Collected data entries
-- ==== Sys2Proof/Tests/Slice0.lean ====
section
/-! SUPPORT. Small tests against the spec's own values (95_test_vectors.md), and for each statement of the obligations a concrete
state that meets its hypotheses. -/

namespace Sys2Proof.Tests

open Sys2Proof.Machine

/-- Pins with `rst = 0`. -/
def pins (cmd : Cmd) (din : Byte) (vdin : Block) : Pins where
  rst := false
  cmd := cmd
  din := din
  vdin := vdin

/-- Pins with `rst = 1`. -/
def resetPins (cmd : Cmd) (din : Byte) : Pins where
  rst := true
  cmd := cmd
  din := din
  vdin := 0#4096

/-- The state after reset with these events to come. -/
def after (es : List HostEvent) : State := State.reset.load es

/-- The state before the first reset with these events to come. -/
def before (es : List HostEvent) : State := State.powerOn.load es

/-- What one field of a next state satisfies. -/
def nextHas (r : Result) (f : State → Bool) : Bool :=
  match r with
  | .next t => f t
  | .fault _ => false
  | .refused _ => false

/-! ## Decoding: words written out from 30_encoding.md R41, R42 as `c c o o` -/

theorem test_decode_hold : decode 0b0000#4 = .ok .hold := by rfl
theorem test_decode_step : decode 0b0001#4 = .ok .step := by rfl
theorem test_decode_match_colors : decode 0b0110#4 = .ok (.matchByte 0b01#2) ∧ decode 0b1010#4 = .ok (.matchByte 0b10#2) := ⟨rfl, rfl⟩
theorem test_decode_vmatch_colors : decode 0b0111#4 = .ok (.vmatch 0b01#2) ∧ decode 0b1011#4 = .ok (.vmatch 0b10#2) := ⟨rfl, rfl⟩
/-- R46: the reserved words. -/
theorem test_decode_reserved : decode 0b0100#4 = .error .reservedEncoding ∧ decode 0b1101#4 = .error .reservedEncoding := ⟨rfl, rfl⟩
theorem test_table_words : decodeTableWord 8 0x0 = some .hold ∧ decodeTableWord 8 0xE = some (.matchByte 3#2) ∧
    decodeTableWord 8 0xC = none := by decide

/-! ## WellFormed: one ill-formed line for each check (30_encoding.md R51, R52) -/

theorem test_color_out_of_range : AsmLine.wellFormed (.matchByte 4 0) = false := by decide
theorem test_byte_out_of_range : AsmLine.wellFormed (.matchByte 3 0x100) = false := by decide
theorem test_buffer_too_short : AsmLine.wellFormed (.vmatch 0 [0x00#8, 0xFF#8]) = false := by decide
theorem test_repeat_of_zero : AsmLine.wellFormed (.stepN 0) = false := by decide
theorem test_match_line_in_range : assembleLine (.matchByte 2 0xC8) = some [.clock (pins 0xA#4 0xC8#8 0#4096)] := rfl

/-- 00_scope.md R5: the derived sizes. -/
theorem test_parameters : Config.vbytes = 512 ∧ Config.vfields = 2048 := by decide

/-! ## The commands, one step each -/

/-- 95_test_vectors.md L2.4: HOLD after reset. -/
theorem test_hold_keeps_seed : nextHas (step (after [.clock (pins 0x0#4 0xFF#8 0#4096)]))
    (fun t => t.stateOut == 0xAF23#16 && t.prbsOut == 0x23#8 && t.maskOut == 0x00#8) = true := by decide

/-- L2.1, the seed: 0xAF23 steps to 0x5791 and draws 0x91. -/
theorem test_step_from_seed : nextHas (step (after [.clock (pins 0x1#4 0#8 0#4096)]))
    (fun t => t.stateOut == 0x5791#16 && t.prbsOut == 0x91#8) = true := by decide

/-- L2.1: the last state before the seed returns, and a state with non-tap bits only. -/
theorem test_step_corners : lfsrNext 0x5E46#16 = 0xAF23#16 ∧ lfsrNext 0xFFD2#16 = 0x7FE9#16 ∧ lfsrNext 0x0020#16 = 0x8010#16 ∧
    lfsrPrev 0x5E46#16 = 0xBC8C#16 ∧ lfsrPrev 0x002D#16 = 0x005B#16 := by decide

/-- L2.5: color 2 against 0xC8, fields 3 0 2 0. -/
theorem test_match_one_field : nextHas (step (after [.clock (pins 0xA#4 0xC8#8 0#4096)]))
    (fun t => t.maskOut == 0x08#8 && t.matchOut == 0b0010#4 && t.stateOut == 0xAF23#16) = true := by decide

/-- L2.5: color 0 against 0x93, and color 1 against 0x91. -/
theorem test_match_other_colors : match8 0#2 0x93#8 = 0x08#8 ∧ match8 1#2 0x91#8 = 0x22#8 ∧ compress4 0x22#8 = 0b0101#4 := by decide

/-- L2.8, the block "i mod 256": the first 16 bytes, packed, and lanes 0 and 1 of the result for color 0 and color 3. -/
theorem test_vmatch_counting_block :
    let v := pack [0x00#8, 0x01#8, 0x02#8, 0x03#8, 0x04#8, 0x05#8, 0x06#8, 0x07#8,
      0x08#8, 0x09#8, 0x0A#8, 0x0B#8, 0x0C#8, 0x0D#8, 0x0E#8, 0x0F#8]
    laneAt v 0 = 0x0706050403020100#64 ∧ laneAt v 1 = 0x0F0E0D0C0B0A0908#64 ∧
      laneAt (vmatch 0#2 v) 0 = 0xA0A0A0A2A8A8A8AA#64 ∧ laneAt (vmatch 3#2 v) 1 = 0x0A08080802000000#64 := by decide +kernel

/-- L2.7: "counting nibbles" for color 1 and the lane boundary row for color 1, in the topmost lane; the register keeps the seed. -/
theorem test_vmatch_top_lane : nextHas (step (after [.clock (pins 0x7#4 0#8 (setLane (setLane 0#4096 63 0x4000000000000000#64) 0 0x0123456789ABCDEF#64))]))
    (fun t => laneAt t.vmaskOut 0 == 0x02008A8802000200#64 && laneAt t.vmaskOut 63 == 0x8000000000000000#64 &&
      laneAt t.vmaskOut 62 == 0#64 && t.lfsr == 0xAF23#16 && t.maskOut == 0#8) = true := by decide +kernel

/-! ## Reset, fault and refusal (L2.9) -/

/-- Reset with a MATCH on the pins: the command is ignored. -/
theorem test_reset_ignores_command : nextHas (step (after [.clock (resetPins 0xE#4 0xFF#8)]))
    (fun t => t.lfsr == 0xAF23#16 && t.maskOut == 0x00#8) = true := by decide

/-- Any command before the first reset faults, a reserved one too. -/
theorem test_not_reset_first : step (before [.clock (pins 0x0#4 0#8 0#4096)]) = .fault .notReset ∧
    step (before [.clock (pins 0x5#4 0#8 0#4096)]) = .fault .notReset := ⟨rfl, rfl⟩

/-- R93, 93_implementation_defined.md I8: rst = 0 with a reserved word before the first reset edge does nothing, as long as rst = 1 at
the edge. -/
theorem test_pins_before_the_edge : Sys2Proof.core.run 2 (before [.noEdge (pins 0x5#4 0#8 0#4096), .clock (resetPins 0x1#4 0#8)]) =
    .next State.reset := rfl

/-- R91, R69: without an edge MATCH's outputs follow the pins, and a reserved word drives none. -/
theorem test_outputs_without_edge :
    nextHas (step (before [.noEdge (pins 0xA#4 0xC8#8 0#4096)])) (fun t => t.maskOut == 0x08#8 && t.matchOut == 0b0010#4) = true ∧
    nextHas (step (after [.noEdge (pins 0x8#4 0xFF#8 0#4096)])) (fun t => t.maskOut == 0#8 && t.lfsr == 0xAF23#16) = true := by
  decide

/-- A reserved word after reset is refused. -/
theorem test_reserved_refused : step (after [.clock (pins 0x9#4 0#8 0#4096)]) = .refused .reservedEncoding := rfl

/-- The first step after placing a table word runs it. -/
theorem test_placed_word_runs : nextHas (step (State.reset.withFetchWord 8 0x2)) (fun t => t.maskOut == 0xAA#8) = true := by decide

/-! ## Witnesses: a state and operands for the hypotheses of each statement -/

/-- DecodeAndEncodeAgree: a word that decodes, with the highest color. -/
theorem witness_DecodeAndEncodeAgree : decode 0xF#4 = .ok (.vmatch 3#2) := rfl

/-- SourceLinesAssemble and PseudoCommandsExpand: each range at its ends. -/
theorem witness_SourceLinesAssemble : (3 ≤ 3 ∧ 0xFF ≤ 0xFF) ∧ (List.replicate 512 0x00#8).length = 512 ∧
    (3 < 4 ∨ 0xFF < 0) ∧ (3 < 0 ∨ 0xFF < 0x100) ∧ (3 < 4 ∨ (List.replicate 512 0x00#8).length ≠ 512) ∧
    (3 < 0 ∨ (List.replicate 511 0x00#8).length ≠ 512) := by
  simp only [List.length_replicate]
  decide
theorem witness_PseudoCommandsExpand : 1 ≤ 1 ∧
    ∃ es, assembleLine .drawColor = some es ∧ (after es).resetSeen = true ∧ (after es).host = es ++ [] := by
  exact ⟨by decide, _, rfl, rfl, rfl⟩

theorem witness_StepRunsTheDecodedCommand :
    (after [.clock (pins 0xB#4 0#8 0#4096)]).event = .clock (pins 0xB#4 0#8 0#4096) ∧ (pins 0xB#4 0#8 0#4096).rst = false ∧
      (after [.clock (pins 0xB#4 0#8 0#4096)]).resetSeen = true ∧ decode (pins 0xB#4 0#8 0#4096).cmd = .ok (.vmatch 2#2) ∧
      State.reset.resetSeen = true ∧ decodeTableWord 8 0x1 = some .step := ⟨rfl, rfl, rfl, rfl, rfl, rfl⟩

/-- CycleFollowsThePriorityOrder, FaultExactlyBeforeReset and RefusalExactlyReserved: each clause in turn; the clauses exclude each
other by `rst`, `resetSeen` and the word. -/
theorem witness_priority_reset :
    (before [.clock (resetPins 0x5#4 0#8)]).event = .clock (resetPins 0x5#4 0#8) ∧ (resetPins 0x5#4 0#8).rst = true := ⟨rfl, rfl⟩
theorem witness_priority_notReset :
    (before [.clock (pins 0x5#4 0#8 0#4096)]).event = .clock (pins 0x5#4 0#8 0#4096) ∧ (pins 0x5#4 0#8 0#4096).rst = false ∧
      (before [.clock (pins 0x5#4 0#8 0#4096)]).resetSeen = false := ⟨rfl, rfl, rfl⟩
theorem witness_priority_reserved :
    (after [.clock (pins 0x4#4 0#8 0#4096)]).event = .clock (pins 0x4#4 0#8 0#4096) ∧ (pins 0x4#4 0#8 0#4096).rst = false ∧
      (after [.clock (pins 0x4#4 0#8 0#4096)]).resetSeen = true ∧ (pins 0x4#4 0#8 0#4096).cmd ∈ reservedWords ∧
      step (after [.clock (pins 0x4#4 0#8 0#4096)]) = .refused .reservedEncoding := ⟨rfl, rfl, rfl, by decide, rfl⟩
theorem witness_priority_command :
    (after [.clock (pins 0xE#4 0#8 0#4096)]).event = .clock (pins 0xE#4 0#8 0#4096) ∧ (pins 0xE#4 0#8 0#4096).rst = false ∧
      (after [.clock (pins 0xE#4 0#8 0#4096)]).resetSeen = true ∧ (pins 0xE#4 0#8 0#4096).cmd ∉ reservedWords := ⟨rfl, rfl, rfl, by decide⟩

## Task brief
Using the records above, restate word for word the lines from the one with "theorem test_decode_match_colors : decode" through the one with "theorem test_repeat_of_zero : AsmLine.wellFormed", both included.

## Exercise solution
theorem test_decode_match_colors : decode 0b0110#4 = .ok (.matchByte 0b01#2) ∧ decode 0b1010#4 = .ok (.matchByte 0b10#2) := ⟨rfl, rfl⟩
theorem test_decode_vmatch_colors : decode 0b0111#4 = .ok (.vmatch 0b01#2) ∧ decode 0b1011#4 = .ok (.vmatch 0b10#2) := ⟨rfl, rfl⟩
/-- R46: the reserved words. -/
theorem test_decode_reserved : decode 0b0100#4 = .error .reservedEncoding ∧ decode 0b1101#4 = .error .reservedEncoding := ⟨rfl, rfl⟩
theorem test_table_words : decodeTableWord 8 0x0 = some .hold ∧ decodeTableWord 8 0xE = some (.matchByte 3#2) ∧
    decodeTableWord 8 0xC = none := by decide

/-! ## WellFormed: one ill-formed line for each check (30_encoding.md R51, R52) -/

theorem test_color_out_of_range : AsmLine.wellFormed (.matchByte 4 0) = false := by decide
theorem test_byte_out_of_range : AsmLine.wellFormed (.matchByte 3 0x100) = false := by decide
theorem test_buffer_too_short : AsmLine.wellFormed (.vmatch 0 [0x00#8, 0xFF#8]) = false := by decide
theorem test_repeat_of_zero : AsmLine.wellFormed (.stepN 0) = false := by decide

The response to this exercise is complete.